• **How to complete this task**: Look through the data below and work out how many lines hold "setPort"; state only the number.

··· Data section ···

-- ==== Sys2Proof/Machine/Commands.lean ====
section
/-! DEFINITION. The ports' registers and command queues (R379, R380, R387), the journal (R386), the start of commands (R382), and the
commands of R381 but for REGION and RESET_REGION. -/

namespace Sys2Proof.Machine

/-! ## Queues (R380) -/

/-- A port. -/
def State.port (s : State) (n : Nat) : Port := s.host.ports.getD n Port.init
/-- Replace a port. -/
def State.setPort (s : State) (n : Nat) (p : Port) : State := { s with host := { s.host with ports := s.host.ports.set n p } }
/-- A queue of a port. -/
def Port.queue (p : Port) (q : Nat) : CmdQueue := p.queues.getD q CmdQueue.init
/-- Replace a queue. -/
def State.setQueue (s : State) (port q : Nat) (c : CmdQueue) : State :=
  let p := s.port port
  s.setPort port { p with queues := p.queues.set q c }

/-- Word i of a command. -/
def JEntry.word (e : JEntry) (i : Nat) : DWord := e.cmd.getD i 0
/-- The region a command acts for. -/
def JEntry.region (e : JEntry) : Nat := bitsOf (e.word 0) 63 52

/-- A region lies in a host's subtree (R339). -/
def State.inHost (s : State) (host region : Nat) : Bool := (s.region? region).isSome && s.inSubtree 8 region (host + 1)

/-- The words of a region control block set a reserved bit (R340). -/
def blockReserved (w : Nat → DWord) : Bool :=
  bitsOf (w 0) 29 0 != 0 || bitsOf (w 1) 63 46 != 0 || bitsOf (w 1) 7 0 != 0 || bitsOf (w 2) 63 48 != 0 || bitsOf (w 3) 63 49 != 0 ||
  bitsOf (w 3) 31 14 != 0

/-- A REGION command names no operation or sets a reserved bit, of its argument or of the block that a create or modify gives (log entry 84). -/
def regionBad (cmd : List DWord) : Bool :=
  let op := bitsOf (cmd.getD 1 0) 1 0
  op == 3 || bitsOf (cmd.getD 1 0) 51 2 != 0 || (op != 2 && blockReserved fun i => cmd.getD (2 + i) 0)

/-- Why a command fails at acceptance: its CODE, 0 when it does not (R381). -/
def State.refuseCode (s : State) (port : Nat) (cmd : List DWord) : Nat :=
  let w := cmd.getD 0 0
  let kind := bitsOf w 7 0
  if kind = 0 ∨ 8 < kind then 1
  else if bitsOf w 51 16 != 0 || bitsOf w 14 8 != 0 || (kind == 2 && regionBad cmd) then 2
  else if !s.inHost port (bitsOf w 63 52) then 6 else 0

/-- Entries the journal's memory ring keeps (R386). -/
def journalKept : Nat := 524288

/-- Accept the entry at QHEAD: its journal entry, then QHEAD moves on. -/
def State.acceptOne (s : State) (port q : Nat) : State :=
  let c := (s.port port).queue q
  let bytes := (s.mem.host.getD port []).read (c.base.toNat + 64 * c.head) 64
  let cmd := (List.range 8).map fun i => BitVec.ofNat 64 (leNat ((bytes.drop (8 * i)).take 8))
  let code := s.refuseCode port cmd
  let e : JEntry := { seq := s.host.nextSeq, digest := sha3First cmd, host := port, queue := q, kind := bitsOf (cmd.getD 0 0) 7 0
                      st := if code = 0 then .accepted else .failed, code := code, value := 0, time := s.ns, cmd := cmd }
  let l := s.host.journal ++ [e]
  let s := { s with host := { s.host with journal := l.drop (l.length - journalKept), nextSeq := s.host.nextSeq + 1 } }
  s.setQueue port q { c with head := (c.head + 1) % c.size }

/-- Accept entries up to QTAIL. -/
def State.acceptAll (s : State) (port q : Nat) : Nat → State
  | 0 => s
  | n + 1 =>
    let c := (s.port port).queue q
    if c.head = c.tail ∨ !c.enable ∨ c.error then s else (s.acceptOne port q).acceptAll port q n

/-- A write of QTAIL: a value of QSIZE or more sets ERROR; cache-die columns that sleep begin to wake (R355, R380). -/
def State.tailWrite (s : State) (port q tail : Nat) : State :=
  let s := s.wake []
  let c := (s.port port).queue q
  if c.size ≤ tail then s.setQueue port q { c with error := true }
  else if !c.enable || c.error then s.setQueue port q { c with tail := tail }
  else (s.setQueue port q { c with tail := tail }).acceptAll port q c.size

/-- The registers answer: the BARs are enabled and the port and queue exist. -/
def State.barOn (s : State) (port : Nat) : Bool := s.host.bring == .ready && decide (port < s.host.ports.length)

/-- The host writes bytes of its own memory. -/
def State.hostWrites (s : State) (port : Nat) (l : List Host.Cell) : State :=
  { s with mem := { s.mem with host := s.mem.host.set port (l.foldl (fun m c => m.set c.1 c.2) (s.mem.host.getD port [])) } }

/-- QTAIL_WRITE: the entries the host has written, then QTAIL (R380). -/
def execQtailWrite (port queue tail : Nat) (writes : List Host.Cell) (s : State) : Host.Outcome State Fault Refusal :=
  let s := s.hostWrites port writes
  .next (if s.barOn port && decide (queue < 64) then s.tailWrite port queue tail else s)

/-- Enable a queue that is not enabled. -/
def State.enableQueue (s : State) (port q : Nat) : State :=
  let c := (s.port port).queue q
  if c.enable then s else s.setQueue port q { c with head := 0, error := false, enable := true }

/-- QCTL_ENABLE -/
def execQctlEnable (port queue : Nat) (s : State) : Host.Outcome State Fault Refusal :=
  .next (if s.barOn port && decide (queue < 64) then s.enableQueue port queue else s)

/-- ABORT: ACCEPTED commands of the queue become FAILED with ABORTED, a cast among them never starts, ENABLE is cleared (R387). -/
def State.abortQueue (s : State) (port q : Nat) : State :=
  let gone := (s.host.journal.filter fun e => e.host == port && e.queue == q && e.st == .accepted).map (·.seq)
  let s := gone.foldl (fun s n => s.journalTo n .failed 7 none) s
  let s := { s with casts := s.casts.map fun a : Cast => if gone.contains a.seq then { a with done := true } else a }
  s.setQueue port q { ((s.port port).queue q) with enable := false }

/-- QCTL_ABORT -/
def execQctlAbort (port queue : Nat) (s : State) : Host.Outcome State Fault Refusal :=
  .next (if s.barOn port && decide (queue < 64) then s.abortQueue port queue else s)

/-- The fault ring is set up anew: records are written from now on (R385). -/
def State.setFaultRing (s : State) (port : Nat) (base : DWord) (size : Nat) : State :=
  s.setPort port { (s.port port) with faultBase := base, faultSize := size, faultNext := 0, faultPhase := true, faultOpen := true }

/-- FAULTBASE_WRITE (R385) -/
def execFaultbaseWrite (port base size : Nat) (s : State) : Host.Outcome State Fault Refusal :=
  .next (if s.barOn port then s.setFaultRing port (BitVec.ofNat 64 base) size else s)

/-- A write to a queue's registers at an offset within its 32 bytes. -/
def State.queueRegister (s : State) (port q offset bytes : Nat) (value : DWord) : State :=
  let c := (s.port port).queue q
  match offset with
  | 0 => if c.enable then s else s.setQueue port q { c with base :=
      if bytes = 8 then value else (c.base &&& 0xFFFFFFFF00000000#64) ||| (value.setWidth 32).setWidth 64 }
  | 4 => if c.enable || bytes != 4 then s
      else s.setQueue port q { c with base := (c.base.setWidth 32).setWidth 64 ||| ((value.setWidth 32).setWidth 64 <<< 32) }
  | 8 => if c.enable then s else s.setQueue port q { c with size := value.toNat % 2 ^ 32 }
  | 12 => s.tailWrite port q (value.toNat % 2 ^ 32)
  | 20 =>
    if value.getLsbD 1 then s.abortQueue port q
    else if value.getLsbD 0 then s.enableQueue port q else s.setQueue port q { c with enable := false }
  | _ => s

/-- A write to the recovery mailbox at an offset in it: its status word, or bytes of the image that begins at offset 8 (log entry 82). -/
def State.mailboxWrite (s : State) (port offset bytes : Nat) (value : DWord) : State :=
  let p := s.port port
  if offset = 0 then s.setPort port { p with mailboxStatus := value.setWidth 32 }
  else if offset < 8 then s
  else
    let i := offset - 8
    let l := p.mailbox ++ List.replicate (i + bytes - p.mailbox.length) 0
    s.setPort port { p with mailbox := l.take i ++ leBytes bytes value.toNat ++ l.drop (i + bytes) }

/-- REGISTER_WRITE: a host write to a BAR0 register; reserved and read-only offsets ignore it (R379). The recovery mailbox is also reached while
the firmware image is awaited (R392). -/
def execRegisterWrite (port offset bytes : Nat) (value : DWord) (s : State) : Host.Outcome State Fault Refusal :=
  if 0x400000 ≤ offset ∧ offset < 0x800000 then
    .next (if (s.host.bring == .recovery && decide (port < s.host.ports.length)) || s.barOn port then s.mailboxWrite port (offset - 0x400000) bytes value else s)
  else if !s.barOn port then .next s
  else if 0x1000 ≤ offset ∧ offset < 0x1800 then .next (s.queueRegister port ((offset - 0x1000) / 32) (offset % 32) bytes value)
  else if offset = 0x3000 then .next (s.setFaultRing port value (s.port port).faultSize)
  else if offset = 0x3008 then .next (s.setPort port { (s.port port) with faultSize := value.toNat % 2 ^ 32 })
  else if offset = 0x3010 ∧ bytes = 8 then
    .next (if value.getLsbD 32 then s.ackResolve port (value.toNat % 2 ^ 32) else s.ackReject port (value.toNat % 2 ^ 32))
  else .next s

/-! ## Starting commands (R382) -/

/-- A journal entry. -/
def State.jentry? (s : State) (seq : Nat) : Option JEntry := s.host.journal.find? fun e => e.seq == seq

/-- DONE or FAILED. -/
def JEntry.over (e : JEntry) : Bool := e.st == .done || e.st == .failed

/-- A command may start: every earlier one of its queue has started, no WAITSIGNAL before it is outstanding, and under SERIAL all are over. -/
def State.mayStart (s : State) (e : JEntry) : Bool :=
  let before := s.host.journal.filter fun d => d.host == e.host && d.queue == e.queue && decide (d.seq < e.seq)
  e.st == .accepted && before.all (fun d => d.st != .accepted) && before.all (fun d => d.kind != 6 || d.over) &&
  (!bitOf (e.word 0) 15 || before.all JEntry.over)

/-- The entry of a command of a kind that may start; the cache die is awake (R355). -/
def State.starting (s : State) (seq kind : Nat) : Option JEntry :=
  match s.jentry? seq with
  | none => none
  | some e => if e.kind == kind && s.mayStart e && s.cacheAwake then some e else none

/-- A host's commands have written or read lines of these write times: what they release next comes after them (R219, R381). -/
def Port.after (p : Port) (ts : List Nat) : Port := { p with lt := ts.foldl max p.lt }

/-- Write 8 bytes at a virtual address of a region as a release at system scope of what the host's commands have written or read: an address that
is not a multiple of 8, absent, not writable or in a lost window fails. -/
def State.signalWrite (s : State) (host region va : Nat) (v : DWord) : Option State :=
  let rh := s.rootHost region
  let s := s.recallTables rh.2 rh.1 [va]
  if va % 8 != 0 then none
  else
    match physFor s.mem s.step rh.2 rh.1 pteW va, writeVirt s.mem s.step rh.2 rh.1 va (leBytes 8 v.toNat) with
    | some p, some m =>
      if s.lostAt p then none
      else
        let line := lineOf (s.mem.place p)
        let m := m.releaseTime line (s.port host).lt
        some ({ s with mem := m }.setPort host ((s.port host).after [(m.timeOf line).wt]))
    | _, _ => none

/-- SIGNAL -/
def execSignal (seq : Nat) (s : State) : Host.Outcome State Fault Refusal :=
  match s.starting seq 5 with
  | none => .next s
  | some e =>
    match s.signalWrite e.host e.region (e.word 1).toNat (e.word 2) with
    | some t => .next (t.journalTo seq .done 0 none)
    | none => .next (s.journalTo seq .failed 3 none)

/-- WAITSIGNAL looks at its n64: DONE when it has reached the value, FAILED when it cannot be read, else what `wait` says. The read recalls
update-only lines (R241), and it is an acquire for the host's later commands. -/
def State.signalLook (s : State) (e : JEntry) (wait : State → State) : State :=
  let rh := s.rootHost e.region
  match (if (e.word 1).toNat % 8 != 0 then none else s.homeReadVirt rh.2 rh.1 (e.word 1).toNat 8) with
  | none => s.journalTo e.seq .failed 3 none
  | some (s, bs) =>
    let t := match physFor s.mem s.step rh.2 rh.1 pteR (e.word 1).toNat with
      | some p => (s.mem.timeOf (lineOf (s.mem.place p))).wt
      | none => 0
    let s := s.setPort e.host ((s.port e.host).after [t])
    if (e.word 2).toNat ≤ leNat bs then s.journalTo e.seq .done 0 none else wait s

/-- WAITSIGNAL starts; it is DONE at once when the value is there. -/
def execWaitsignal (seq : Nat) (s : State) : Host.Outcome State Fault Refusal :=
  match s.starting seq 6 with
  | none => .next s
  | some e =>
    .next (s.signalLook e fun s => s.journalTo seq .started 0 none)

···

• **Result of this task**: 8